Über ein absurdes Pfeilsystem im shopping mall Sophienhof flächendeckend ausgewiesen, ist das „Kulturviertel“ der Stadt Kiel nicht leicht zu finden, und wenn gefunden, ein Schock: ein gebogener Schlauch über mehrere Etagen, der Veranstaltungsraum zugestellt von billigen weißen Klappstühlchen, deren Mickrigkeit durch fette Betonsäulen betont wird. Durch die bogenartige Anordnung der Säulen ist es unmöglich, von hinten links, wo der Treppenzugang ist und bis zum Konzertbeginn Leute hereinströmen, selbst stehend irgend etwas zu sehen. Die Bühne, klein und von einer abfallenden Decke zusätzlich gedrückt, ist so ein Talkshow-Ensemble, im Rücken der Künstler ein Kunststoffparavent mit expressionistischen Intarsien; der kleine Chic des Atombunkers fürs kulturhungrige Volk. Und für die Künstler ein Backstagezimmer von vielleicht fünf Quadratmetern, ein fensterloser weißer Kasten ohne direkten Zugang zu den Toiletten. Wer hier spielt, muß noch Übleres gesehen haben oder ein gutes Honorar mitnehmen.
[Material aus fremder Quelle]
-- ==== Sys2Proof/WellFormed.lean ====
section
/-! DEFINITION. Which operations the encodings of spec/30_encoding.md can write down. -/

namespace Sys2Proof

/-- A frame's `len` is one byte, so it names at most 255 operand bytes (R81). -/
def operandsFit (operands : List Byte) : Bool := operands.length ≤ 255

/-- An operation that has an encoding: a host command's operands fit its `len` byte (R81), and a BUILD_CACH field is
one of the two legal values, `tx ≠ rx` (R98, R160). Every other operand is in range by its type. -/
def Instr.wf : Instr → Bool
  | .writeSlotData p => operandsFit p
  | .writeShortLc p => operandsFit p
  | .writeAbort p => operandsFit p
  | .start p => operandsFit p
  | .setCal p => operandsFit p
  | .setSymlvl p => operandsFit p
  | .setAtSupp p => operandsFit p
  | .setColorCode p => operandsFit p
  | .readFreeSpace p => operandsFit p
  | .readFrameCount p => operandsFit p
  | .pollOverflow p => operandsFit p
  | .buildData _ => true
  | .buildCach tx rx => tx ≠ rx
  | .buildCal => true
  | .emitByte => true
  | .modulate _ _ => true
  | .firStep _ => true
  | .symbolMap _ => true
  | .ringCapacity _ => true
  | .ringFree _ => true
  | .ringOccupied _ => true
  | .ringPut _ => true
  | .ringGet _ => true
  | .ringReset _ => true
  | .ringTakeOverflow _ => true
  | .ioSpace => true
  | .ioIsTransmitting => true
  | .ioSetTransmit _ => true
  | .ioPush _ _ => true
  | .ioService _ _ => true

end Sys2Proof
end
Aki Takase, die in Berlin lebende Pianistin japanischer Herkunft, trifft zum ersten Mal auf Fred Frith, die westliche Integrationsfigur jener Musik across the border, für die sein Name steht. Gleich im ersten Stück zeigt sich, daß die Begegnung nicht risikolos ist: während Frith an der Gitarre innerhalb von Minuten ein enormes Klangspektrum entfaltet: etwas von Glockenspiel, Trommeln, Heulen und Nachhall, bleibt Takase zunächst gefangen im sportlich anmutenden Umgang mit dem präparierten Klavier.

Im zweiten Stück, das mit einer drahtig scheppernden Boogie- Woogie-Parodie einsetzt, ist die Balance plötzlich hergestellt. Die Reste einer dialogischen Musik („jam session“) werden metallisch zerkrümelt und vor den Ohren der Zuschauer zu kleinen Tinguelys zusammengeschweißt. Es wirkt keineswegs überspannt, wenn Frith, die tiefe E-Saite über den Wirbel geschwind manipulierend, einem Lauf von Takases rechter Hand hinterherjagt.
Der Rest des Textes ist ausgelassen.